Nor does it appear that you know what words mean in combination.

~v~~
From: Virgil on
In article <1162276209.968986.110750(a)f16g2000cwb.googlegroups.com>,
imaginatorium(a)despammed.com wrote:

> Virgil wrote:
> > In article <1162268163.368326.64650(a)m73g2000cwd.googlegroups.com>,
> > imaginatorium(a)despammed.com wrote:
> >
> > > Virgil wrote:
> > > > In article <45462ba0(a)news2.lightlink.com>,
> > > > Tony Orlow <tony(a)lightlink.com> wrote:
> > > >
> > > > > stephen(a)nomail.com wrote:
> > > > > > Tony Orlow <tony(a)lightlink.com> wrote:
> > > > > >> stephen(a)nomail.com wrote:
> > > > > >>> Tony Orlow <tony(a)lightlink.com> wrote:
> > > > > >>>> stephen(a)nomail.com wrote:
> > >
> > > <snipola>
> > >
> > > > > >> OH. So, sets don't have sizes which are numbers, at least at
> > > > > >> particular
> > > > > >> moments. I see....
> > > > > >
> > > > > > If that is what you meant, then you should have said that.
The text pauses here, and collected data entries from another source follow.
-- ==== Sys2Proof/Machine/Inputs.lean ====
section
/-! DEFINITION. The seal of the sources (chapter 04, R244 to R246, R458, R460): receive channels with concealment and
muting, hub selection and switching, host rings, AES3 receivers through rate bridges and slip buffers, owners of
local sources, direct paths. -/
namespace Sys2Proof.Machine

/-! ## Receive channels (R122 to R126, R426) -/

/-- First source ID of a receive slot: NET, HUB_OBJ or HUB_FEED (R119, R292); none for other formats. -/
def slotBase (s : RxSlot) : Option Nat :=
  if s.format = 1 || s.format = 2 then some (0x1000 + s.base)
  else if s.format = 4 then some (0x5000 + s.base)
  else if s.format = 5 then some (0x6000 + s.base)
  else none

/-- What a source key is mapped to: slot number, channel, and the stream it belongs to. -/
structure RxMap where
  key : Nat
  slot : Nat
  chan : Nat
  fmt : Nat
  sid : BitVec 64
deriving DecidableEq, Repr

/-- The mappings of a slot table (R292). -/
def rxMaps (m : SMap RxSlot) : List RxMap :=
  m.flatMap (fun p => match slotBase p.2 with
    | none => []
    | some b => (List.range p.2.ch).map (fun c =>
        { key := 65536 * p.2.hub + b + c, slot := p.1, chan := c, fmt := p.2.format, sid := p.2.streamId }))

/-- HOLD_MAX and REVIVE_FRAMES of a slot (R125). -/
def slotHold (s : RxSlot) : Nat := s.holdMax

/-- The slots of a frame held on one path; all missing where nothing was received. -/
def rxSlots (n : Nat) (k : BitVec 32) (l : List RxFrame) : List (Option Int) :=
  match l.find? (fun f => f.frame = k) with
  | some f => (List.range n).map (fun i => nth none f.slots i)
  | none => List.replicate n none

/-- The longest run of missing slots is at most `h` (R125), `run` long so far. -/
def runsFit (h : Nat) : List (Option F36) → Nat → Bool
  | [], _ => true
  | some _ :: r, _ => runsFit h r 0
  | none :: r, run => decide (run + 1 ≤ h) && runsFit h r (run + 1)

/-- Missing slots filled with the nearest present sample before them (R125), +0 where there is none.
(log 46: DEDUCED, unsafe.) -/
def fillSlots : Option F36 → List (Option F36) → List F36
  | _, [] => []
  | _, some v :: r => v :: fillSlots (some v) r
  | last, none :: r => last.getD 0 :: fillSlots last r

/-- The last present sample. -/
def lastPresent (last : Option F36) (l : List (Option F36)) : Option F36 :=
  l.foldl (fun a x => match x with | some v => some v | none => a) last

/-- What the seal of a channel did: held samples, faded frames, whether it entered MUTED. -/
structure SealRes where
  chan : RxChan
  held : Nat := 0
  faded : Nat := 0
  muted : Bool := false
deriving DecidableEq, Repr

/-- The seal of one channel (R125). A MUTED channel stays muted here; STREAM_REVIVE returns it to LIVE.
(log 48: DEDUCED, unsafe.) -/
def sealChan (n holdMax : Nat) (c : RxChan) (slots : List (Option F36)) : SealRes :=
  let complete := slots.all Option.isSome
  let fill := fillSlots c.last slots
  let missing := (slots.filter Option.isNone).length
  let c1 := { c with last := lastPresent c.last slots, complete := complete, raw := fill }
  if !c.live then
    { chan := { c1 with streak := if complete then c.streak + 1 else 0, frame := silence n } }
  else if complete then { chan := { c1 with frame := fill } }
  else if runsFit holdMax slots 0 && (nth none slots (n - 1)).isSome then
    { chan := { c1 with frame := fill }, held := missing }
  else
    { chan := { c1 with live := false, streak := 0, frame := fadeOutFrame n fill }, held := missing, faded := 1,
      muted := true }

/-- STREAM_REVIVE (R125): the REVIVE_FRAMES-th complete frame of a MUTED channel returns it to LIVE, faded in. -/
def reviveChan (n revive : Nat) (c : RxChan) : RxChan :=
  if !c.live && c.streak ≥ revive then
    { c with live := true, streak := 0, frame := fadeInFrame n c.raw }
  else c

/-- Seal one mapped source key for frame `k` (R124 to R126, R426). `same` says that its mapping is unchanged.
(log 142: DEDUCED, unsafe.) -/
def sealKey (k : BitVec 32) (m : RxMap) (fresh same : Bool) (e : Env) (d : Device) : Device :=
  let n := nSmp d
  let s := mget {} d.inp.rxLive m.slot
  let b := mget {} d.inp.bufs (64 * m.slot + m.chan)
  let a0 := rxSlots n k b.p0
  let a1 := rxSlots n k b.p1
  let on0 := s.paths % 2 = 1
  let on1 := s.paths / 2 % 2 = 1
  let merged := a0.zipWith (fun x y => x.or y) a1
  let clash := (a0.zip a1).any (fun p => p.1.isSome && p.2.isSome && p.1 ≠ p.2)
  let c0 : RxChan := if fresh then {} else chanAt d m.key
  let slots := if same || fresh then merged.map (fun x => x.map ofPcm) else List.replicate n none
  let r := sealChan n (if same || fresh then s.holdMax else 0) c0 slots
  let c := if same || fresh then r.chan else { r.chan with live := false, streak := 0, last := none }
  let lost := fun (l : List (Option Int)) => (l.filter Option.isNone).length
  let d := setChan m.key c d
  let d := modRxCnt m.slot (fun q => { q with
    lost0 := add32 q.lost0 (if on0 then lost a0 else 0), lost1 := add32 q.lost1 (if on1 then lost a1 else 0),
    mismatch := add32 q.mismatch (if clash then 1 else 0), held := add32 q.held r.held,
    faded := add32 q.faded r.faded }) d
  let d := when clash (raiseLim m.slot 0x2005 0x73 (leBytes 2 m.slot) e) d
  when r.muted (raiseLim m.slot 0x2004 0x73 (leBytes 2 m.slot ++ leBytes 2 m.chan) e) d

/-- Seal every receive channel for frame `k` (R125, R426): mappings that ended fade out once. -/
def sealStreams (k : BitVec 32) (e : Env) (d : Device) : Device :=
  let now := rxMaps d.inp.rxLive
  let old := rxMaps d.inp.rxPrev
  let d := forAll now (fun m d =>
    match old.find? (fun q => q.key = m.key) with
    | none => sealKey k m true false e d
    | some q => sealKey k m false (q = m && d.inp.streamReset ≠ some k) e d) d
  let gone := old.filter (fun q => !now.any (fun m => m.key = q.key))
  let d := forAll gone (fun q d =>
    let r := sealChan (nSmp d) 0 (chanAt d q.key) (List.replicate (nSmp d) none)
    setChan q.key { frame := r.chan.frame } d) d
  let stale := d.inp.chans.filter (fun p => !now.any (fun m => m.key = p.1) && !gone.any (fun m => m.key = p.1))
  let d := forAll stale (fun p d => setChan p.1 {} d) d
  let keep : List RxFrame → List RxFrame := fun l => l.filter (fun f => later f.frame k)
  { d with inp := { d.inp with bufs := mmap {} (fun _ b => { p0 := keep b.p0, p1 := keep b.p1 : RxBuf }) d.inp.bufs } }

/-! ## Hub selection (R244 to R246) -/

/-- Hub X ranks above hub Y (R243). -/
def ranksAbove (xEpoch : BitVec 32) (xIsA : Bool) (yEpoch : BitVec 32) : Bool :=
  decide (yEpoch.toNat < xEpoch.toNat) || (xEpoch = yEpoch && xIsA)

/-- The hub selected at tick `k` (R244): 0 none, 1 A, 2 B; and whether it was taken without FIT. -/
def selectHub (p : PairState) (k : BitVec 32) : Nat × Bool :=
  let ca := p.hubA.cands.find? (fun q => q.1 = k)
  let cb := p.hubB.cands.find? (fun q => q.1 = k)
  let aOver := match ca, cb with | some a, some b => ranksAbove a.2.1 true b.2.1 | _, _ => ca.isSome
  let best : Bool → Bool → Nat := fun a b =>
    if a && b then (if aOver then 1 else 2) else if a then 1 else if b then 2 else 0
  let fit := best (ca.any (·.2.2)) (cb.any (·.2.2))
  if fit ≠ 0 then (fit, false)
  else
    let any := best ca.isSome cb.isSome
    if any ≠ 0 then (any, true) else (p.selected, false)

/-- The hub keys in use: source IDs of HUB_OBJ and HUB_FEED mapped for a hub. -/
def hubSrcs (d : Device) (hub : Nat) : List Nat :=
  ((rxMaps d.inp.rxLive).filter (fun m => m.key / 65536 = hub)).map (fun m => m.key % 65536)

/-- A hub delivered every channel in use complete (R245). -/
def hubComplete (d : Device) (hub : Nat) (srcs : List Nat) : Bool :=
  srcs.all (fun s => (chanAt d (65536 * hub + s)).complete)

/-- The hub sources of frame `k` (R126, R245, R246): the selected hub, substituted as a whole where it is
incomplete and the other is complete and fit, scarfed where the supplier changes and the frames differ. -/
def sealHubSources (k : BitVec 32) (e : Env) (d : Device) : Device :=
  let sel := d.pair.selected
  if sel = 0 then d else
  let other := 3 - sel
  let srcs := ((hubSrcs d 1) ++ (hubSrcs d 2)).eraseDups
  let ofit := ((if other = 1 then d.pair.hubA else d.pair.hubB).audio.filter (fun q => q.1 = k)).all (·.2)
  let subst := !hubComplete d sel srcs && ofit && hubComplete d other srcs
  let hub := if subst then other else sel
  let d := when subst (fun d =>
    let slots := ((rxMaps d.inp.rxLive).filter (fun m => m.key / 65536 = sel)).map (·.slot)
    forAll slots.eraseDups (fun s d => modRxCnt s (fun q => { q with substituted := inc32 q.substituted }) d) d) d
  let old := (srcs.map (fun s => mget 0 d.pair.supplier s)).find? (fun h => h ≠ 0 && h ≠ hub)
  let d := when old.isSome (fun d =>
    let d := raiseLim 0 0x1007 0x73 (leBytes 1 (old.getD 0) ++ leBytes 1 hub) e d
    { d with pair := { d.pair with switches := inc32 d.pair.switches } }) d
  forAll srcs (fun s d =>
    let was := mget 0 d.pair.supplier s
    let new := chanAt d (65536 * hub + s)
    let oc := chanAt d (65536 * was + s)
    let differ := was ≠ 0 && was ≠ hub && oc.complete && oc.frame ≠ new.frame
    let f := if differ then scarfFrame (nSmp d) oc.frame new.frame else new.frame
    let d := when differ (fun d =>
      match (rxMaps d.inp.rxLive).find? (fun m => m.key = 65536 * hub + s) with
      | some m => modRxCnt m.slot (fun q => { q with switchScarf := inc32 q.switchScarf }) d
      | none => d) d
    { d with inp := { d.inp with sources := mset [] d.inp.sources s f },
             pair := { d.pair with supplier := mset 0 d.pair.supplier s hub } }) d

/-! ## Host audio rings (R127, R128) -/

/-- Channels and container size of an audio ring from its ARG bytes (R256): CH, B, HOLD_MAX, REVIVE_FRAMES. -/
def ringCh (r : Ring) : Nat := fld r.arg 0 1
def ringB (r : Ring) : Nat := fld r.arg 1 1
def ringHold (r : Ring) : Nat := min 8 (fld r.arg 2 1)
def ringRevive (r : Ring) : Nat := max 1 (min 600 (fld r.arg 4 2))

/-- Seal frame `k` of a host ring (R128). -/
def sealHostRing (k : BitVec 32) (h : Nat) (e : Env) (d : Device) : Device :=
  let r := ringAt d (16 + h)
  if !r.run then d else
  let n := nSmp d
  let ch := ringCh r
  let a := mget {} d.ring.ain h
  let buf := (a.held.find? (fun p => p.1 = k)).map (·.2)
  let a := { a with held := a.held.filter (fun p => later p.1 k), expect := some (k + 1) }
  let d := { d with ring := { d.ring with ain := mset {} d.ring.ain h a } }
  forAll (List.range ch) (fun c d =>
    let slots := (List.range n).map (fun i => buf.map (fun b => ofPcm (nth 0 b (i * ch + c))))
    let a := mget {} d.ring.ain h
    let q := sealChan n (ringHold r) (mget {} a.chans c) slots
    let a := { a with chans := mset {} a.chans c q.chan }
    let d := { d with ring := { d.ring with ain := mset {} d.ring.ain h a },
                      inp := { d.inp with sources := mset [] d.inp.sources (0x4000 + 64 * h + c) q.chan.frame } }
    when q.muted (raiseLim (256 + h) 0x2004 0x00 (leBytes 2 (16 + h) ++ leBytes 2 c) e) d) d

/-! ## AES3 receivers (R129 to R132, R458, R460) -/

/-- Rates of R470 in Hz. -/
def aesRates : List Nat := [32000, 44100, 48000, 88200, 96000, 176400, 192000]

/-- A receiver is locked at the media rate. -/
def ainAtMediaRate (d : Device) (r : Nat) : Bool :=
  (ainAt d r).st = .locked && nth 0 aesRates (ainAt d r).rate = fsHz d

/-- A frame from a slip buffer (R132): the N oldest samples, one repeated where fewer than 4 remain, one dropped where
more than 28 remain. Answers the frame, the buffer, and whether it slipped. (log 46: DEDUCED, unsafe.) -/
def slipTake (n : Nat) (last : Int) (b : List Int) : List Int × List Int × Bool :=
  if b.length < n + 4 then
    let f := b.take (n - 1)
    let f := f ++ List.replicate (n - f.length) (f.getLast?.getD last)
    (f, b.drop (n - 1), true)
  else if b.length > n + 28 then ((b.drop 1).take n, b.drop (n + 1), true)
  else (b.take n, b.drop n, false)

/-- Samples of a rate bridge: the spec does not determine them (R129), each is a free value.
(log 15: DESIGN CHOICE, safe.) -/
def bridgeFrame (n : Nat) (d : Device) : List F36 × Device :=
  ((List.range n).map (fun i => Config.freeF36 (d.free + i)), { d with free := d.free + n })

/-- NA_MUTE on a subframe's frame (R460): fades by its flags. -/
def naApply (n : Nat) (s : AinSub) (l : List F36) : List F36 :=
  if s.naFade = 2 then fadeOutFrame n l else if s.naFade = 1 then fadeInFrame n l
  else if s.naMuted then silence n else l

/-- Store the two sealed subframes of receiver `r`. -/
def putAes (r : Nat) (l0 l1 : List F36) (d : Device) : Device :=
  let n := nSmp d
  let p := ainAt d r
  let s := mset [] d.inp.sources (0x2000 + 2 * r) (naApply n p.sub0 l0)
  let s := mset [] s (0x2000 + 2 * r + 1) (naApply n p.sub1 l1)
  let d := { d with inp := { d.inp with sources := s } }
  modAin r (fun p => { p with sub0 := { p.sub0 with naFade := 0 }, sub1 := { p.sub1 with naFade := 0 } }) d

/-- A bridge mutes (R131): the transition is counted and reported. -/
def bridgeMuted (r : Nat) (e : Env) (d : Device) : Device :=
  raise 0x100B (0x08 + r) [0] e (modAinMed r (fun m => { m with bridgeMute := inc32 m.bridgeMute }) d)

/-- The nominal rate of a locked receiver in SLIP mode is not the media rate (R132): counted and reported. -/
def rateMismatch (r : Nat) (e : Env) (d : Device) : Device :=
  let d := modAinMed r (fun m => { m with rateMismatch := inc32 m.rateMismatch }) d
  raise 0x2007 (0x08 + r) (leBytes 4 (nth 0 aesRates (ainAt d r).rate)) e d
> > > > > > And technically speaking, sets do not have sizes which are numbers,
> > > > > > unless by "size" you mean cardinality, and by "number" you include
> > > > > > transfinite cardinals.
> > > > >
> > > > > So, cardinality is the only definition of set size which you will
> > > > > consider.....your loss.
> > > >
> > > > It is the only definition of set size that is known to produce a valid
> > > > partial ordering on sets.
> > >
> > > Huh? I thought cardinality produced a valid *total* ordering on sets.
> >
> > The cardinalities are totally ordered, but the sets are not.
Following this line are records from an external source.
/-- A trace record is generated: counted, and stored or lost. Recording delays no task.
(log 14: DESIGN CHOICE, safe.) -/
def trace (typ core task : Nat) (fn : BitVec 32) (arg : Nat) (d : Device) : Device :=
  let t := d.disp.trace
  if !t.on || t.left = some 0 || !t.sel.getLsbD (traceBit typ) || !t.clMask.getLsbD (core / 8) then d
  else
    let c := drawCount d
    let r : TraceRec :=
      { typ := typ, core := core, task := task, fn := fn, arg := arg % 65536
        depth := min 255 (cslotAt d core).ready.length, rseq := t.rseq % 256, cyc := Config.freeNat c.1 % pow2 18 }
    let full := t.buf.length ≥ 16384
    { c.2 with disp := { d.disp with trace := { t with
        rseq := t.rseq + 1, left := t.left.map (· - 1), buf := if full then t.buf else t.buf ++ [r]
        lost := if full then inc32 t.lost else t.lost } } }

/-- A free count of cycles, saturated at 65,535, for the ARG of DISPATCH and COMPLETE (R318).
(log 14: DESIGN CHOICE, safe.) -/
def freeCycles (d : Device) : Nat × Device :=
  let c := drawCount d
  (Config.freeNat c.1 % 65536, c.2)

/-- The number of a core state (R310). -/
def coreNum : CoreSt → Nat
  | .available => 0 | .spare => 1 | .leaving => 2 | .offline => 3 | .joining => 4

/-- The CORE record of a core as it is (R318): 0 command, 1 fault, 2 online, 3 cluster reset. -/
def traceCore (core why : Nat) (e : Env) (d : Device) : Device :=
  trace 7 core 0xFFFF e.fn (coreNum (cslotAt d core).st + 256 * why) d

/-- A change of a core's state, with its trace record (R310, R318). -/
def setCoreSt (core : Nat) (st : CoreSt) (why : Nat) (e : Env) (d : Device) : Device :=
  traceCore core why e (modCslot core (fun c => { c with st := st }) d)

/-! ## Tasks and flows -/

/-- The entry of a task ID. -/
def taskAt (d : Device) (id : Nat) : Option TaskEntry := d.disp.tasks[id]?

/-- The operand selectors of a task for the frame that runs: FRONT also takes FRONT of XO_SRC (R298), of the frame
before too where XO_SRC changed and block 1 is scarfed (R162). -/
def opsOf (d : Device) (t : TaskEntry) : List Nat :=
  match t.kind with
  | .front n =>
    let o := outAt d n
    let m := [xoSrcOf o.live n, xoSrcOf o.prev n].eraseDups.filter (· ≠ n)
    t.ops ++ m.map (fun x => selTask (2 * x))
  | _ => t.ops

/-- Home core of a flow. -/
def homeOf (d : Device) (flow : Nat) : Option Nat :=
  let h := mget 0 d.disp.homes flow
  if h = 0 then none else some (h - 1)

/-- Every piece of work of a core's slot: running, ready, suspended. -/
def coreWork (c : CoreSlot) : List Work := c.running.toList ++ c.ready ++ c.suspended.toList

/-- Every piece of work under way or waiting, re-run tasks apart. -/
def allWork (d : Device) : List Work :=
  d.disp.cores.flatMap (fun p => coreWork p.2) ++ d.cores.flatMap (fun p => p.2.parked.map (·.work)) ++ d.disp.background

/-- A piece of work belongs to a flow. -/
def inFlow (d : Device) (flow : Nat) (w : Work) : Bool := (taskAt d w.task).any (fun t => t.flow = flow)

/-- Work of a flow is somewhere under way or waiting to start. -/
def flowBusy (d : Device) (flow : Nat) : Bool := (allWork d).any (inFlow d flow)

/-- The task has completed for frame `k`, or runs, or waits on a list. -/
def taskOut (d : Device) (id : Nat) (k : BitVec 32) : Bool :=
  d.disp.finished.contains (id, k) || (allWork d).any (fun w => w.task = id && w.frame = k)

/-- The tick that cancels frame `k` has not come (R304). -/
def frameOpen (d : Device) (k : BitVec 32) : Bool :=
  match d.disp.cancelled with | none => true | some c => later k c

/-- The flow's tasks of frame `j` have completed, or will not (R301): the frame is cancelled, or precedes rendering. -/
def flowOver (d : Device) (flow : Nat) (j : BitVec 32) : Bool :=
  !frameOpen d j || later d.pwr.startFn j
    || d.disp.tasks.zipIdx.all (fun p => p.1.flow ≠ flow || d.disp.finished.contains (p.2, j))

/-- Place of a task's entry for frame `k` in the matching store (R303). -/
def storeKey (id : Nat) (k : BitVec 32) : Nat := 2 * id + k.toNat % 2

/-- All bits of the used slots are set (R303). -/
def bitsFull (d : Device) (id : Nat) (k : BitVec 32) (t : TaskEntry) : Bool :=
  let bits := mget 0 d.disp.store (storeKey id k)
  (opsOf d t).zipIdx.all (fun p => p.1 = 0 || bits.getLsbD p.2)

/-- The flow's earlier tasks have completed: for the frame, and for every earlier frame (R301). -/
def predsDone (d : Device) (id : Nat) (k : BitVec 32) (t : TaskEntry) : Bool :=
  if t.pos = 0 then !flowBusy d t.flow && flowOver d t.flow (k - 1) else d.disp.finished.contains (id - 1, k)

/-- Insert work in the order of release (R305, R306). -/
def insWork (w : Work) : List Work → List Work
  | [] => [w]
  | x :: r => if w.rel < x.rel then w :: x :: r else x :: insWork w r

/-- Work stands on the ready list of its flow's home core, or on the background list (R305, R306). -/
def putWork (flow : Nat) (w : Work) (d : Device) : Device :=
  if w.bg then { d with disp := { d.disp with background := insWork w d.disp.background } }
  else match homeOf d flow with
    | some c => modCslot c (fun s => { s with ready := insWork w s.ready }) d
    | none => d

/-- Work is released: it joins its list behind what was released before. -/
def enlist (flow : Nat) (w : Work) (d : Device) : Device :=
  let n := d.disp.releases
  putWork flow { w with rel := n } { d with disp := { d.disp with releases := n + 1 } }

/-- A job joins the background list (R306). (log 57: DESIGN CHOICE, safe.) -/
def enlistJob (j : Job) (e : Env) (d : Device) : Device :=
  enlist 0 { task := 0xFFFF, frame := e.fn - 1, job := some j, bg := true } d

/-- A metadata task: RECORD tokens release it and bypass the store. -/
def isMd (t : TaskEntry) : Bool := match t.kind with | .md _ => true | _ => false

/-- Release a task of frame `k` whose operands and predecessors are there (R303). -/
def tryRelease (k : BitVec 32) (id : Nat) (d : Device) : Device :=
  match taskAt d id with
  | none => d
  | some t =>
    if isMd t || !frameOpen d k || taskOut d id k || !bitsFull d id k t || !predsDone d id k t then d
    else
      let d := enlist t.flow { task := id, frame := k, bg := t.background } d
      trace 2 ((homeOf d t.flow).getD 0) id k 0 d

/-- Insert a task and frame in order of the ID. -/
def insId (x : Nat × BitVec 32) : List (Nat × BitVec 32) → List (Nat × BitVec 32)
  | [] => [x]
  | y :: r => if x.1 < y.1 then x :: y :: r else y :: insId x r

/-- Release what is ready among some tasks: one event releases them in the same cycle, and the lower ID comes first (R305).
(log 130: DESIGN CHOICE, unsafe.) -/
def releaseSome (l : List (Nat × BitVec 32)) (d : Device) : Device :=
  forAll (l.foldr insId []) (fun p d => tryRelease p.2 p.1 d) d

/-- After a task of a flow is gone, the flow's first task may start for a frame after `k` (R301, R303). -/
def nextOfFlow (d : Device) (id : Nat) (k : BitVec 32) : List (Nat × BitVec 32) :=
  match taskAt d id with | none => [] | some t => [(t.flow, k), (t.flow, k + 1), (t.flow, k + 2)]

/-! ## Operand data (R339) -/

/-- F36 samples packed two to a word, low half first. -/
def packHalves : List F36 → List Word72
  | [] => []
  | [a] => [ofHalves 0 a]
  | a :: b :: r => ofHalves b a :: packHalves r

/-- PCM samples packed three to a word. -/
def packLanes : List Int → List Word72
  | [] => []
  | [a] => [setLane 0 0 a]
  | [a, b] => [setLane (setLane 0 0 a) 1 b]
  | a :: b :: c :: r => setLane (setLane (setLane 0 0 a) 1 b) 2 c :: packLanes r

/-- The samples that a bulk-delay read of object `o` brings for the frame about to be written (R94). -/
def bulkRead (d : Device) (o : Nat) : List Int :=
  let x := objAt d o
  (List.range (nSmp d)).map (fun (i : Nat) =>
    let at_ : Int := (x.bulkDepth : Int) + i - x.bulkLive
    if at_ ≥ x.bulkDepth then 0 else if at_ < 0 then 0 else mget 0 x.bulkLine (at_.toNat % 262160))

/-- The data that an operand carries, as the words at ARG. -/
def operandWords (d : Device) (sel : Nat) (record : List Byte) : List Word72 :=
  let i := sel % 4096
  match sel / 4096 with
  | 2 => packHalves ((outAt d i).xsum.getD [])
  | 3 => packHalves ((outAt d i).convOut.getD [])
  | 5 => packLanes (bulkRead d i)
  | 6 => (List.range 4).map (fun j => BitVec.ofNat 72 (fld record (8 * j) 8))
  | 7 => packHalves ((pchAt d i).v ++ (pchAt d i).i)
  | _ => []

/-- Operand words of a selector, at the samples per frame of the image (R339). -/
def operandLen (d : Device) (sel : Nat) : Nat :=
  let n := nSmp d
  match sel / 4096 with
  | 2 => (n + 1) / 2
  | 3 => (n + 1) / 2
  | 5 => (n + 2) / 3
  | 6 => 4
  | 7 => n
  | _ => 0

/-- An address of `len` words that the device chose within its built-in areas (R363). -/
def builtinPlace (d : Device) (x len : Nat) : Nat := d.img.ssLow + x % (0x100000 - d.img.ssLow - len + 1)

/-- ARG of a slot for frame `k`: the address of its data in the operand buffers, 0 where it carries none (R339, R363).
(log 16: DESIGN CHOICE, safe.) -/
def argOf (d : Device) (sel : Nat) (k : BitVec 32) : Nat :=
  let n := operandLen d sel
  if n = 0 then 0 else builtinPlace d (Config.operandAddr (2 * sel + k.toNat % 2)) n

/-- Every operand buffer of the tasks of the table, both parities (R339). -/
def operandBuffers (d : Device) : List (Nat × Nat) :=
  (d.disp.tasks.flatMap (·.ops)).flatMap (fun s =>
    let n := operandLen d s
    if n = 0 then [] else [(argOf d s 0, n), (argOf d s 1, n)])

/-- Place an operand's data in its buffer, where a task names it. -/
def placeOperand (sel : Nat) (k : BitVec 32) (record : List Byte) (d : Device) : Device :=
  if operandLen d sel = 0 || !d.disp.tasks.any (fun t => t.ops.contains sel) then d
  else
    let a := argOf d sel k
    let l := operandWords d sel record
    cleanStore a l.length { d with mem := { d.mem with
      store := msets 0 d.mem.store (l.zipIdx.map (fun p => (a + p.2, p.1))) } }

/-! ## Tokens (R302 to R304) -/

/-- One token to every task that names the operand, with the tasks: a set bit is left, and a token for a frame that is
cancelled is discarded (R303, R304). -/
def setTokens (sel : Nat) (k : BitVec 32) (d : Device) : List Nat × Device :=
  let hits := d.disp.tasks.zipIdx.filter (fun p => !isMd p.1 && (opsOf d p.1).contains sel)
  if !frameOpen d k then ([], forAll hits (fun p d => trace 5 ((homeOf d p.1.flow).getD 0) p.2 k 3 d) d)
  else
    (hits.map (·.2), forAll hits (fun p d =>
      let slots := (opsOf d p.1).zipIdx.filter (fun q => q.1 = sel)
      let old := mget 0 d.disp.store (storeKey p.2 k)
      let new := slots.foldl (fun (b : BitVec 8) q => b ||| (1#8 <<< q.2)) old
      if new = old then d
      else
        let d := trace 1 ((homeOf d p.1.flow).getD 0) p.2 k sel d
        { d with disp := { d.disp with store := mset 0 d.disp.store (storeKey p.2 k) new } }) d)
> > A total order on sets would require that when neither of two sets was
> > "larger than" the other that they must be the same set, not merely the
> > same size.
>
> Oh, right. But - and I'm not quite sure how to say this, but the
> cardinalities _are_ totally ordered; for any two sets A and B, c(A) <
> c(B), or c(A) = c(B), or c(A) > c(B). If you "reduce" the sets by the
> cardinality equivalence relation, they are totally ordered. The subset
> relation doesn't lead to an equivalence relation, only a partial
> ordering: so there is no s(A) = s(B) unless A=B; but for most pairs of
> sets, the subset relation simply says nothing at all. (Until His
> Master's Voice is heard, telling us something totally arbitrary.)
>
> Anyway, your claim was clearly wrong, since the subset relation
> provides a valid partial ordering on sets.

Since there are sets that the subset relation cannot compare for "size",
since trichotomy does not hold for the subset relation, I do not regard
the subset relation as a valid measure of size in the same sense that
cardinality is, at least assuming the axiom of choice.